Nonresidential construction remained steady, as negative seasonal effects countered underlying demand growth. Nonresidential builders noted that they believed normal seasonal variation caused the pause in demand growth, and they expected growth to resume once winter ends. Nonresidential builders’ backlogs increased, as the stable and strong demand outpaced their ability to work through it during the winter. Builders acquired more public projects than private work.
Banking conditions recovered after a seasonal slowdown. Though some seasonal softness remained on the consumer side, this was offset by strength in commercial and industrial lending. Consumer demand for credit declined as consumers used the first quarter to pay off credit card balances following the holiday season. Reports about mortgage and auto lending were mixed. Some bankers indicated they felt the housing market was slowing, while others expected a seasonal upswing in mortgage demand. Commercial demand was concentrated among large and middle-market firms for mergers and acquisitions and some CRE projects, though one banker noted that “precautionary demand for cash and liquidity” had increased from commercial customers.

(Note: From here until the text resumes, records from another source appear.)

-- ==== Sys2Proof/Decode.lean ====
section
/-! DEFINITION. Decoding (30_encoding R81 to R85, R90): total on every word and on every list of bytes, refusing by name;
after it the encoder, from the same tables; the byte order of a serialised word (20_memory R63). -/

namespace Sys2Proof

/-- The eleven legal opcodes of 30_encoding R82. -/
inductive Opcode where
  | rd | wr | bset | bclr | btgl | dint | eint | wait | nop | jmp | reti
  deriving DecidableEq, Repr

/-- The four formats of 30_encoding R81. -/
inductive Format where
  /-- register and 16-bit immediate -/
  | w
  /-- register only -/
  | r
  /-- ROM address -/
  | j
  /-- no operand -/
  | z
  deriving DecidableEq, Repr

/-- Why a word is illegal (30_encoding R85), in the order the checks are made. -/
inductive IllegalWord where
  /-- case (1), cause 1: `op` is 0x0 or 0xC..0xF -/
  | illegalOpcode
  /-- case (2), cause 2: a must-be-zero bit of the format is 1 -/
  | reservedField
  /-- case (3), cause 3: the format has an `r` field and it is 7 -/
  | reservedRegister
  deriving DecidableEq, Repr

/-- Why bytes do not decode: fewer than the four of one command (R80), or an illegal word. -/
inductive DecodeError where
  | truncated
  | illegal (why : IllegalWord)
  deriving DecidableEq, Repr

/-- The opcode map of 30_encoding R82. -/
def Opcode.ofBits (op : BitVec 4) : Option Opcode :=
  match op.toNat with
  | 0x1 => some .rd
  | 0x2 => some .wr
  | 0x3 => some .bset
  | 0x4 => some .bclr
  | 0x5 => some .btgl
  | 0x6 => some .dint
  | 0x7 => some .eint
  | 0x8 => some .wait
  | 0x9 => some .nop
  | 0xA => some .jmp
  | 0xB => some .reti
  | _ => none

/-- The number of an opcode (30_encoding R82). -/
def Opcode.bits : Opcode → BitVec 4
  | .rd => 0x1
  | .wr => 0x2
  | .bset => 0x3
  | .bclr => 0x4
  | .btgl => 0x5
  | .dint => 0x6
  | .eint => 0x7
  | .wait => 0x8
  | .nop => 0x9
  | .jmp => 0xA
  | .reti => 0xB

/-- The format of an opcode (30_encoding R82). -/
def Opcode.format : Opcode → Format
  | .rd => .r
  | .wr | .bset | .bclr | .btgl => .w
  | .jmp => .j
  | .dint | .eint | .wait | .nop | .reti => .z

/-- The must-be-zero bits of a format (30_encoding R81). -/
def Format.mbz : Format → Word
  | .w => 0x08FF0000
  | .r => 0x08FFFFFF
  | .j => 0x0FFFFF00
  | .z => 0x0FFFFFFF

/-- Whether a format has an `r` field (30_encoding R81). -/
def Format.hasReg : Format → Bool
  | .w | .r => true
  | .j | .z => false

/-- The opcode field `w[31:28]`. -/
def opField (w : Word) : BitVec 4 := w.extractLsb' 28 4

/-- The register field `w[26:24]` (R84). -/
def regField (w : Word) : BitVec 3 := w.extractLsb' 24 3

/-- The immediate field `w[15:0]` (R83). -/
def immField (w : Word) : BitVec 16 := w.extractLsb' 0 16

/-- The address field `w[7:0]` (R83). -/
def addrField (w : Word) : BitVec 8 := w.extractLsb' 0 8

/-- The command an opcode makes of its word's operand fields. -/
def Opcode.command (o : Opcode) (w : Word) : Instr :=
  match o with
  | .rd => .rd (regField w)
  | .wr => .wr (regField w) (immField w)
  | .bset => .bset (regField w) (immField w)
  | .bclr => .bclr (regField w) (immField w)
  | .btgl => .btgl (regField w) (immField w)
  | .dint => .dint
  | .eint => .eint
  | .wait => .wait
  | .nop => .nop
  | .jmp => .jmp (addrField w)
  | .reti => .reti

/-- Decode one word: the three checks of 30_encoding R85 in their order (R90), then the command. -/
def decodeWord (w : Word) : Except IllegalWord Instr :=
  match Opcode.ofBits (opField w) with
  | none => .error .illegalOpcode
  | some o =>
    if w &&& o.format.mbz ≠ 0 then .error .reservedField
    else if o.format.hasReg && regField w == 7 then .error .reservedRegister
    else .ok (o.command w)

/-- The four bytes of a serialised word, least significant first (20_memory R63). -/
def bytesOfWord (w : Word) : List Byte :=
  [w.extractLsb' 0 8, w.extractLsb' 8 8, w.extractLsb' 16 8, w.extractLsb' 24 8]

/-- The word of four serialised bytes, the first least significant (20_memory R63). -/
def wordOfBytes (b0 b1 b2 b3 : Byte) : Word := b3 ++ b2 ++ b1 ++ b0

/-- Decode the first command of a serialised image and give back the rest of the bytes. -/
def decode : List Byte → Except DecodeError (Instr × List Byte)
  | b0 :: b1 :: b2 :: b3 :: rest =>
    match decodeWord (wordOfBytes b0 b1 b2 b3) with
    | .ok i => .ok (i, rest)
    | .error why => .error (.illegal why)
  | _ => .error .truncated

/-- Format W: `op`, a zero bit, `r`, eight zero bits, `imm16` (30_encoding R81). -/
def formatW (o : Opcode) (r : BitVec 3) (imm : BitVec 16) : Word := o.bits ++ 0#1 ++ r ++ 0#8 ++ imm

/-- Format R: `op`, a zero bit, `r`, 24 zero bits. -/
def formatR (o : Opcode) (r : BitVec 3) : Word := o.bits ++ 0#1 ++ r ++ 0#24

/-- Format J: `op`, 20 zero bits, `addr8`. -/
def formatJ (o : Opcode) (addr : BitVec 8) : Word := o.bits ++ 0#20 ++ addr

/-- Format Z: `op`, 28 zero bits. -/
def formatZ (o : Opcode) : Word := o.bits ++ 0#28

/-- The opcode of a command (30_encoding R82). -/
def Instr.opcode : Instr → Opcode
  | .rd _ => .rd
  | .wr _ _ => .wr
  | .bset _ _ => .bset
  | .bclr _ _ => .bclr
  | .btgl _ _ => .btgl
  | .dint => .dint
  | .eint => .eint
  | .wait => .wait
  | .nop => .nop
  | .jmp _ => .jmp
  | .reti => .reti

/-- The word of a command (30_encoding R81, R82). -/
def encodeWord : Instr → Word
  | .rd r => formatR .rd r
  | .wr r imm => formatW .wr r imm
  | .bset r imm => formatW .bset r imm
  | .bclr r imm => formatW .bclr r imm
  | .btgl r imm => formatW .btgl r imm
  | .dint => formatZ .dint
  | .eint => formatZ .eint
  | .wait => formatZ .wait
  | .nop => formatZ .nop
  | .jmp addr => formatJ .jmp addr
  | .reti => formatZ .reti

/-- The serialised bytes of a command. -/
def encode (i : Instr) : List Byte := bytesOfWord (encodeWord i)

/-- The command a pseudo-instruction stands for (30_encoding R89). -/
def Pseudo.expand : Pseudo → Instr
  | .ack => .bclr 4 0x0001
  | .outp n => .bset 5 (1 <<< n.toNat)
  | .high n => .bset 6 (1 <<< n.toNat)
  | .tgl n => .btgl 6 (1 <<< n.toNat)
  | .irqon => .bset 3 0x0001

/-- The word whose low `nbits` bits are those of `w` and whose other bits are zero: the host's numbering of an
opcode-table row, every row of which is one 32-bit word. -/
def tableWord (nbits w : Nat) : Word := BitVec.ofNat 32 (w % 2 ^ nbits)

/-- What the decoder reads from the instruction whose bits, numbered as spec/opcode_table.json numbers them, are `w`. -/
def decodeTableWord (nbits w : Nat) : Option Instr :=
  match decode (bytesOfWord (tableWord nbits w)) with
  | .ok (i, _) => some i
  | .error _ => none

end Sys2Proof
end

Professional and business services firms reported moderate demand and growth. A contact at a design firm noted that previously postponed projects were coming to fruition because consumer confidence improved. These firms expected sales and growth to be strong over the next few months. Freight contacts reported demand was flat because of extreme weather in the Midwest and Northeast. These contacts expect shipping volumes to be stable in the coming months. The majority of nonfinancial services firms expected to modestly increase their prices charged over the course of 2019.